- Country: Australia
- First award: 2010; 16 years ago
- Final award: current

= Rolling Stone Australia Awards =

Australian music awards

The Rolling Stone Australia Awards are awarded annually in January or February by the Australian edition of Rolling Stone magazine for outstanding contributions to popular culture in the previous year. The awards initially commenced in 2010 and ran until 2015, before being relaunched in March 2021.

==Categories==
===2010–2015 categories===
The categories have changed each year. The criteria for the 2010 awards were as per below:
- The Rolling Stone Award: The top honour of the year, awarded for an outstanding contribution to popular culture. The winner of this award can come from any area and is open to Australian/New Zealand candidates only.
- Best Female: Awarded to an Australian/New Zealand female for outstanding contribution to popular culture.
- Best Male: Awarded to an Australian/New Zealand male for outstanding contribution to popular culture.
- Artist of the Year: The best all round musical artist of the year. This award is open to Australian/New Zealand candidates only.
- Album of the Year: The best album released in the previous year. This award is open to Australian/New Zealand candidates only.
- Best Live Act: Honouring the best live performance or tour by a band – Australian or international.
- Artist to Watch: This is an acknowledgement of an outstanding emerging artist. This award is open to Australian/New Zealand candidates only.
- The International Award: Awarded to an international male, female or group who have had a profound positive impact on popular culture in Australia/New Zealand.
- Mover & Shaker: Awarded to someone who has changed the game in their particular field this year. The winner of this award can come from any area and is open to Australian/New Zealand candidates only.
- The Immortal: A lifetime achievement award for outstanding contribution to popular culture. This award is open to Australian/New Zealand candidates only.

===2021 categories===
The categories for the 2021 were as below:
- Best Record: An album or an EP released by an Australian artist that has notably impacted the musical landscape.
- Best Single: A song, released as a single by an Australian artist that has notably impacted the musical landscape.
- Best New Artist: An Australian artist whose eligible release(s) has broken through into the public consciousness and notably impacted the musical landscape.
- Rolling Stone Global Award: An Australian artist whose eligible release(s) has broken through into the international public consciousness and notably impacted the musical landscape outside of Australia.
- Rolling Stone Reader's Award:

==Ceremonies==
A list of awards ceremony dates and locations are listed below.

===2010===
In inaugural awards took place on 20 January 2010, at Oxford Art Factory, Sydney.

===2011===
The second Rolling Stone Australia Awards took place on 25 January 2011.

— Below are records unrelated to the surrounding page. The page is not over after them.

/-- The one severity of an event (00 R9). The overflow record takes its queue's. -/
def Ev.sev : Ev → Sev
  | .abaCreditClip => .warn
  | .abaDmaError => .warn
  | .abaDown => .degrade
  | .abaNak => .warn
  | .abaNarrow => .degrade
  | .abaRetrain => .note
  | .abaStreamDrop => .warn
  | .accOverflow => .warn
  | .arithInf => .note
  | .arithNan => .note
  | .arrayFull => .warn
  | .attnScoreInf => .warn
  | .attnScoreNan => .warn
  | .bridgeDown => .degrade
  | .bridgeLaneSpared => .warn
  | .bridgeLate => .warn
  | .bridgeNarrow => .degrade
  | .bridgeReplay => .note
  | .bundleRange => .warn
  | .capUnreachable => .warn
  | .checkerFail => .degrade
  | .convNanLost => .warn
  | .coreFail => .degrade
  | .debugDenied => .warn
  | .debugUnlock => .warn
  | .dramCorr => .note
  | .dramUncorr => .warn
  | .epochOrder => .warn
  | .evacDone => .note
  | .eventBufferFull => .warn
  | .exposureOverrun => .warn
  | .factoryPageInvalid => .fatal
  | .feedLost => .warn
  | .fixedBroken => .warn
  | .floorBreach => .warn
  | .forcedDark => .note
  | .fuseFail => .fatal
  | .fwInvalid => .fatal
  | .gradeClamp => .note
  | .illegalBundle => .warn
  | .imgTagMissing => .warn
  | .imgTagRange => .warn
  | .keyRevoked => .note
  | .kvBucketLate => .warn
  | .kvFade => .note
  | .kvFadedRead => .warn
  | .kvPoolBusy => .warn
  | .kvPoolConfig => .warn
  | .kvQuotaCut => .note
  | .kvRefused => .warn
  | .kvWindowOverrun => .warn
  | .lagViolation => .warn
  | .laneSpared => .warn
  | .launchRefused => .warn
  | .layerScaleLimit => .warn
  | .ledgerImbalance => .fatal
  | .loadRefused => .warn
  | .looseHole => .warn
  | .mailboxOverrun => .warn
  | .nmBacklog => .warn
  | .nmCommand => .warn
  | .nmHazard => .warn
  | .nmLate => .warn
  | .nmLayout => .warn
  | .nmPoison => .note
  | .ownerProgFail => .warn
  | .ownerSet => .note
  | .parLoss => .degrade
  | .parRebuildPoison => .warn
  | .parRebuilt => .note
  | .parSealRefused => .warn
  | .parUnrecoverable => .degrade
  | .parWindowOverrun => .warn
  | .phaseLost => .degrade
  | .poisonControl => .warn
  | .poisonRead => .note
  | .portHalfWidth => .degrade
  | .purgeDone => .note
  | .pwrBrake => .warn
  | .rayCreditClip => .warn
  | .rayFenced => .degrade
  | .rayLate => .warn
  | .rayNak => .warn
  | .rayNarrow => .degrade
  | .rayReplay => .note
  | .rayRetrain => .note
  | .rayTrainFail => .degrade
  | .redCapHold => .note
  | .redCapNotice => .note
  | .redDrop => .warn
  | .redLeader => .note
  | .redMirrorFence => .degrade
  | .redPoison => .note
  | .redRereduce => .warn
  | .redSealRefused => .warn
  | .redTimeout => .warn
  | .redWindowOverrun => .warn
  | .refclkLost => .fatal
  | .refreshHot => .note
  | .regionDark => .degrade
  | .regionOc => .degrade
  | .rejoinFail => .warn
  | .reseat => .note
  | .retake => .note
  | .ringFault => .warn
  | .ringOverflow => .note
  | .ringWaitTimeout => .warn
  | .rlDone => .note
  | .rlFail => .warn
  | .routerLost => .degrade
  | .routeSwapLate => .warn
  | .rwSumSat => .note
  | .scheduleMiss => .warn
  | .seamParity => .warn
  | .sensorDisagree => .warn
  | .sensorFail => .warn
  | .shaftBudget => .warn
  | .shaftCeiling => .note
  | .shaftCtrlLost => .degrade
  | .shaftHalfWidth => .degrade
  | .shaftRange => .warn
  | .sheetExtra => .note
  | .sheetHeld => .warn
  | .sheetMissing => .degrade
  | .sheetNoLeader => .degrade
  | .sleepRefused => .warn
  | .slotStaleAck => .note
  | .snapCancel => .warn
  | .snapDone => .note
  | .snapRefused => .warn
  | .sramCorr => .note
  | .sramUncorr => .warn
  | .stretch => .note
  | .syncLost => .degrade
  | .telemDrop => .note
  | .testDone => .note
  | .testRefused => .warn
  | .thermalBlind => .degrade
  | .thermalLimit => .warn
  | .thermalThrottle => .note
  | .thermtrip => .fatal
  | .tileSaturated => .warn
  | .towerLost => .fatal
  | .trayError => .warn
  | .trayRange => .warn
  | .userPageInvalid => .warn
  | .vdroop => .warn
  | .viewHoldExpired => .note
  | .wakeDeferred => .warn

| Award | Nominee/ Winner | Result |
|---|---|---|
| The Rolling Stone Award | Paul Kelly | Won |
| Best Female | Clare Bowditch | Won |
| Best Male | David Michod | Won |
| Artist of the Year | Angus and Julia Stone | Won |
| Album of the Year | Innerspeaker by Tame Impala | Won |
| Best Live Act | Leonard Cohen | Won |
| Artist to Watch | Boy & Bear | Won |
| The International Award | Arcade Fire | Won |
| Mover & Shaker | Julian Assange | Won |
| The Immortal | Michael Chugg | Won |

===2012===
The third Rolling Stone Australia Awards took place on 25 January 2012

| Award | Nominee/ Winner | Result |
|---|---|---|
| The Rolling Stone Award | Cold Chisel | Won |
| Best Female | Megan Washington | Won |
| Best Male | Gotye | Won |
| Album of the Year | Prisoner by The Jezabels | Won |
| Best Live Act | Foo Fighters | Won |
| Artist to Watch | Kimbra | Won |
| The International Best Act | Florence + The Machine | Won |
| Mover & Shaker | Penny Wong | Won |
| The Immortal | Molly Meldrum | Won |

===2013===
The fourth Rolling Stone Australia Awards took place on 16 January 2013, at Sydney's Beach Road Hotel in Bondi. It was hosted by Tex Perkins.

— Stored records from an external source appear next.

/-- The block registers of a SHF page. -/
def rowsShf : List Row :=
  [⟨R.SHF_LANE_SRAM_SP, 0, 1⟩, ⟨R.SHF_LANE_DRAM_SP, 0, 1⟩, ⟨R.SHF_LANE_CTRL_SP, 0, 1⟩,
   ⟨R.SHF_LANE_SRAM_HALF, 0, 1⟩, ⟨R.SHF_LANE_DRAM_HALF, 0, 1⟩, ⟨R.SHF_LANE_RETUNE_GRP, 0, 1⟩,
   ⟨R.SHF_PORT_SP, 0, 1⟩, ⟨R.SHF_PORT_HALF, 0, 1⟩, ⟨R.SHF_MAP_MEM_LOGICAL, 0, 1⟩,
   ⟨R.SHF_MAP_CORE_LOGICAL, 0, 1⟩, ⟨R.SHF_MAP_NEIGHBOUR, 0, 1⟩, ⟨R.SHF_MAP_HOLE, 0, 1⟩,
   ⟨R.SHF_DRAM_CORR, 0, 1⟩, ⟨R.SHF_DRAM_UNCORR, 0, 1⟩, ⟨R.SHF_SRAM_CORR, 0, 1⟩,
   ⟨R.SHF_SRAM_UNCORR, 0, 1⟩, ⟨R.SHF_POISON_READ, 0, 1⟩, ⟨R.SHF_RMW, 0, 1⟩,
   ⟨R.SHF_ERR_LOG_VALID, 0, 1⟩, ⟨R.SHF_ERR_LOG_STORE, 0, 1⟩, ⟨R.SHF_ERR_LOG_KIND, 0, 1⟩,
   ⟨R.SHF_ERR_LOG_POS, 0, 1⟩, ⟨R.SHF_ERR_LOG_SOURCE, 0, 1⟩, ⟨R.SHF_ERR_LOG_FRAME_LO, 0, 1⟩]
  ++ [⟨R.SHF_ERR_ADDR, 0, 1⟩, ⟨R.SHF_SCRUB_CTRL_EN, 0, 1⟩, ⟨R.SHF_SCRUB_CTRL_DRATE, 0, 1⟩,
   ⟨R.SHF_SCRUB_CTRL_SRATE, 0, 1⟩, ⟨R.SHF_SCRUB_LAP_DRAM_LAP, 0, 1⟩, ⟨R.SHF_SCRUB_LAP_SRAM_LAP, 0, 1⟩,
   ⟨R.SHF_SCRUB_POS_PAGE, 0, 1⟩, ⟨R.SHF_SCRUB_POS_LINE, 0, 1⟩, ⟨R.SHF_POISON_SEEN, 0, 1⟩,
   ⟨R.SHF_TOUCH, 0, 1⟩, ⟨R.SHF_TEST_RUN, 0, 1⟩, ⟨R.SHF_TEST_DONE, 0, 1⟩,
   ⟨R.SHF_TEST_DRAM_PASS, 0, 1⟩, ⟨R.SHF_TEST_SRAM_PASS, 0, 1⟩, ⟨R.SHF_TEST_FAILED, 0, 1⟩,
   ⟨R.SHF_NM_CFG_K, 0, 1⟩, ⟨R.SHF_NM_CFG_G, 0, 1⟩, ⟨R.SHF_NM_RSV, 0, 1⟩,
   ⟨R.SHF_NM_BACKLOG_CYCLES, 0, 1⟩, ⟨R.SHF_NM_BACKLOG_CMDS, 0, 1⟩, ⟨R.SHF_NM_DONE, 0, 1⟩,
   ⟨R.SHF_NM_CHUNKS, 0, 1⟩, ⟨R.SHF_NM_RACC, 0, 1⟩, ⟨R.SHF_NM_LAST, 0, 1⟩]
  ++ [⟨R.SHF_NM_POISON, 0, 1⟩, ⟨R.SHF_NM_SAT, 0, 1⟩, ⟨R.SHF_NM_LATE, 0, 1⟩,
   ⟨R.SHF_NM_ABORT, 0, 1⟩, ⟨R.SHF_NM_LAYOUT 0, 4, 64⟩]

/-- The block registers of a RAY page. -/
def rowsRay : List Row :=
  [⟨R.RAY_CTRL_ROLE, 0, 1⟩, ⟨R.RAY_CTRL_EXP_WIDTH, 0, 1⟩, ⟨R.RAY_CTRL_STRICT, 0, 1⟩,
   ⟨R.RAY_CTRL_RETRAIN, 0, 1⟩, ⟨R.RAY_CTRL_UNFENCE, 0, 1⟩, ⟨R.RAY_CTRL_DISABLE, 0, 1⟩,
   ⟨R.RAY_STAT_STATE, 0, 1⟩, ⟨R.RAY_STAT_WIDTH, 0, 1⟩, ⟨R.RAY_STAT_DEGRADED, 0, 1⟩,
   ⟨R.RAY_STAT_PARTNER_ID, 0, 1⟩, ⟨R.RAY_STAT_PARTNER_PORT, 0, 1⟩, ⟨R.RAY_STAT_LAST_CAUSE, 0, 1⟩,
   ⟨R.RAY_LAT, 0, 1⟩, ⟨R.RAY_THRESH_VIOL, 0, 1⟩, ⟨R.RAY_THRESH_RETRAINS, 0, 1⟩,
   ⟨R.RAY_TRAIN_LIMIT, 0, 1⟩, ⟨R.RAY_EPOCH_CLOSE, 0, 1⟩, ⟨R.RAY_REPLAY, 0, 1⟩,
   ⟨R.RAY_FEC_UNCORR, 0, 1⟩, ⟨R.RAY_NAK_TX, 0, 1⟩, ⟨R.RAY_LATE, 0, 1⟩,
   ⟨R.RAY_CRD_AVAIL, 0, 1⟩, ⟨R.RAY_CRD_OUT, 0, 1⟩, ⟨R.RAY_CRD_ADV, 0, 1⟩]
  ++ [⟨R.RAY_CRD_CLIP, 0, 1⟩, ⟨R.RAY_BUF_FREE, 0, 1⟩, ⟨R.RAY_BUF_OCC, 0, 1⟩,
   ⟨R.RAY_BUF_TOTAL, 0, 1⟩, ⟨R.RAY_EPOCH_DONE 0, 4, 128⟩]

/-- The block registers of a BRG page. -/
def rowsBrg : List Row :=
  [⟨R.BRG_STAT_WIDTH_D0, 0, 1⟩, ⟨R.BRG_STAT_WIDTH_D1, 0, 1⟩, ⟨R.BRG_STAT_SP_D0, 0, 1⟩,
   ⟨R.BRG_STAT_SP_D1, 0, 1⟩, ⟨R.BRG_STAT_SB_SP_D0, 0, 1⟩, ⟨R.BRG_STAT_SB_SP_D1, 0, 1⟩,
   ⟨R.BRG_RETUNE_GROUP_D0, 0, 1⟩, ⟨R.BRG_RETUNE_GROUP_D1, 0, 1⟩, ⟨R.BRG_REPLAY 0, 8, 2⟩,
   ⟨R.BRG_LATE 0, 4, 2⟩, ⟨R.BRG_CRD_AVAIL 0, 48, 2⟩, ⟨R.BRG_CRD_OUT 0, 48, 2⟩,
   ⟨R.BRG_CRD_ADV 0, 48, 2⟩, ⟨R.BRG_BUF_FREE 0, 48, 2⟩, ⟨R.BRG_BUF_OCC 0, 48, 2⟩,
   ⟨R.BRG_BUF_TOTAL 0, 48, 2⟩]

/-- The block registers of a ABA page. -/
def rowsAba : List Row :=
  [⟨R.ABA_CTRL_RETRAIN, 0, 1⟩, ⟨R.ABA_CTRL_EXP_WIDTH, 0, 1⟩, ⟨R.ABA_STAT_STATE, 0, 1⟩,
   ⟨R.ABA_STAT_WIDTH, 0, 1⟩, ⟨R.ABA_STAT_DEGRADED, 0, 1⟩, ⟨R.ABA_STAT_RECOVERY, 0, 1⟩,
   ⟨R.ABA_REPLAY, 0, 1⟩, ⟨R.ABA_FEC_UNCORR, 0, 1⟩, ⟨R.ABA_NAK_TX, 0, 1⟩,
   ⟨R.ABA_VIOL, 0, 1⟩, ⟨R.ABA_DMA_ERR, 0, 1⟩, ⟨R.ABA_SIG_COALESCED, 0, 1⟩,
   ⟨R.ABA_TRAIN_LIMIT, 0, 1⟩, ⟨R.ABA_DMA_TIMEOUT, 0, 1⟩, ⟨R.ABA_ACK_LIMIT, 0, 1⟩,
   ⟨R.ABA_THRESH_VIOL, 0, 1⟩, ⟨R.ABA_THRESH_RETRAINS, 0, 1⟩, ⟨R.ABA_REG_IGNORED, 0, 1⟩,
   ⟨R.ABA_CRD_AVAIL, 0, 1⟩, ⟨R.ABA_CRD_OUT, 0, 1⟩, ⟨R.ABA_CRD_ADV, 0, 1⟩,
   ⟨R.ABA_BUF_FREE, 0, 1⟩, ⟨R.ABA_BUF_OCC, 0, 1⟩, ⟨R.ABA_BUF_TOTAL, 0, 1⟩]
  ++ [⟨R.ABA_CRD_CLIP, 0, 1⟩, ⟨R.ABA_STREAM_EN, 0, 1⟩, ⟨R.ABA_STREAM_WINDOW, 0, 1⟩,
   ⟨R.ABA_STREAM_SIZE, 0, 1⟩, ⟨R.ABA_STREAM_PROD, 0, 1⟩, ⟨R.ABA_STREAM_CONS, 0, 1⟩,
   ⟨R.ABA_STREAM_DROP, 0, 1⟩, ⟨R.ABA_WIN_BASE 0, 32, 16⟩, ⟨R.ABA_WIN_SIZE 0, 32, 16⟩,
   ⟨R.ABA_WIN_CTRL_EN 0, 32, 16⟩, ⟨R.ABA_WIN_CTRL_READ 0, 32, 16⟩, ⟨R.ABA_WIN_CTRL_WRITE 0, 32, 16⟩]

/-- The block registers of a KVL page. -/
def rowsKvl : List Row :=
  [⟨R.KVL_CTRL, 0, 1⟩, ⟨R.KVL_STAT, 0, 1⟩, ⟨R.KVL_DEFER, 0, 1⟩,
   ⟨R.KVL_FADELIST, 0, 1⟩, ⟨R.KVL_CMD 0, 4, 8⟩, ⟨R.KVL_CMD_GO, 0, 1⟩,
   ⟨R.KVL_CMD_STAT_BUSY, 0, 1⟩, ⟨R.KVL_CMD_STAT_STATUS, 0, 1⟩, ⟨R.KVL_CMD_STAT_TAG, 0, 1⟩,
   ⟨R.KVL_CMD_RSP 0, 4, 8⟩, ⟨R.KVL_POOL_FREE_SUM, 0, 1⟩, ⟨R.KVL_POOL_LIVE_SUM, 0, 1⟩,
   ⟨R.KVL_POOL_LATENT_SUM, 0, 1⟩, ⟨R.KVL_POOL_FADED_SUM, 0, 1⟩, ⟨R.KVL_POOL_TOTAL_SUM, 0, 1⟩,
   ⟨R.KVL_REF_SUM, 0, 1⟩, ⟨R.KVL_REF_ENTRIES, 0, 1⟩, ⟨R.KVL_BUCKET_CTRL_EN, 0, 1⟩,
   ⟨R.KVL_BUCKET_CTRL_BC, 0, 1⟩, ⟨R.KVL_BUCKET_CTRL_NB, 0, 1⟩, ⟨R.KVL_BUCKET_CTRL_CORE, 0, 1⟩,
   ⟨R.KVL_BUCKET_MASK, 0, 1⟩, ⟨R.KVL_BUCKET_N, 0, 1⟩, ⟨R.KVL_BUCKET_GEN, 0, 1⟩]
  ++ [⟨R.KVL_BUCKET_THR 0, 4, 15⟩, ⟨R.KVL_POOL_CFG0_EN 0, 64, 16⟩, ⟨R.KVL_POOL_CFG0_TOWERS 0, 64, 16⟩,
   ⟨R.KVL_POOL_CFG0_PAGE_LO 0, 64, 16⟩, ⟨R.KVL_POOL_CFG0_PAGE_HI 0, 64, 16⟩, ⟨R.KVL_POOL_CFG1_TOK_SHIFT 0, 64, 16⟩,
   ⟨R.KVL_POOL_CFG1_DEPTH 0, 64, 16⟩, ⟨R.KVL_POOL_CFG1_TOK_BYTES 0, 64, 16⟩, ⟨R.KVL_POOL_FREE 0, 64, 16⟩,
   ⟨R.KVL_POOL_LIVE 0, 64, 16⟩, ⟨R.KVL_POOL_LATENT 0, 64, 16⟩, ⟨R.KVL_POOL_FADED 0, 64, 16⟩,
   ⟨R.KVL_POOL_TOTAL 0, 64, 16⟩, ⟨R.KVL_POOL_RETIRED 0, 64, 16⟩, ⟨R.KVL_POOL_RELEASING 0, 64, 16⟩,
   ⟨R.KVL_HOLDER_CFG_POOL 0, 8, 256⟩, ⟨R.KVL_HOLDER_CFG_EN 0, 8, 256⟩, ⟨R.KVL_HOLDER_CFG_QUOTA 0, 8, 256⟩,
   ⟨R.KVL_HOLDER_USE_USED 0, 8, 256⟩, ⟨R.KVL_HOLDER_USE_OVER 0, 8, 256⟩, ⟨R.KVL_HOLDER_USE_CUT 0, 8, 256⟩]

| Award | Nominee/ Winner | Result |
| The Rolling Stone Award | Michael Gudinski | Won |
| Album of the Year | Lonerism by Tame Impala | Won |
| Drinking from the Sun by Hilltop Hoods | Nominated |
| I Awake by Sarah Blasko | Nominated |
| Spring and Fall by Paul Kelly | Nominated |
| Single of the Year | "Ghosts" by The Presets | Won |
| Music Video of the Year | "Easy Way Out" by Gotye (directed by Darcy Prendergast) | Won |
| "I Love It" by Hilltop Hoods | Nominated |
| Bertie Blackman | Nominated |
| Something for Kate | Nominated |
| Best Independent Release | Thinking in Textures by Chet Faker | Won |
| The Rubens | Nominated |
| Urthboy | Nominated |
| Best Live Act | Parkway Drive | Won |
| Hilltop Hoods | Nominated |
| Jezabels | Nominated |
| Artist to Watch | Alpine | Unknown |
| Flume | Unknown |
| San Cisco | Unknown |

===2014===
The fifth Rolling Stone Australia Awards took place in February 2014, at Sydney's Beach Road Hotel in Bondi.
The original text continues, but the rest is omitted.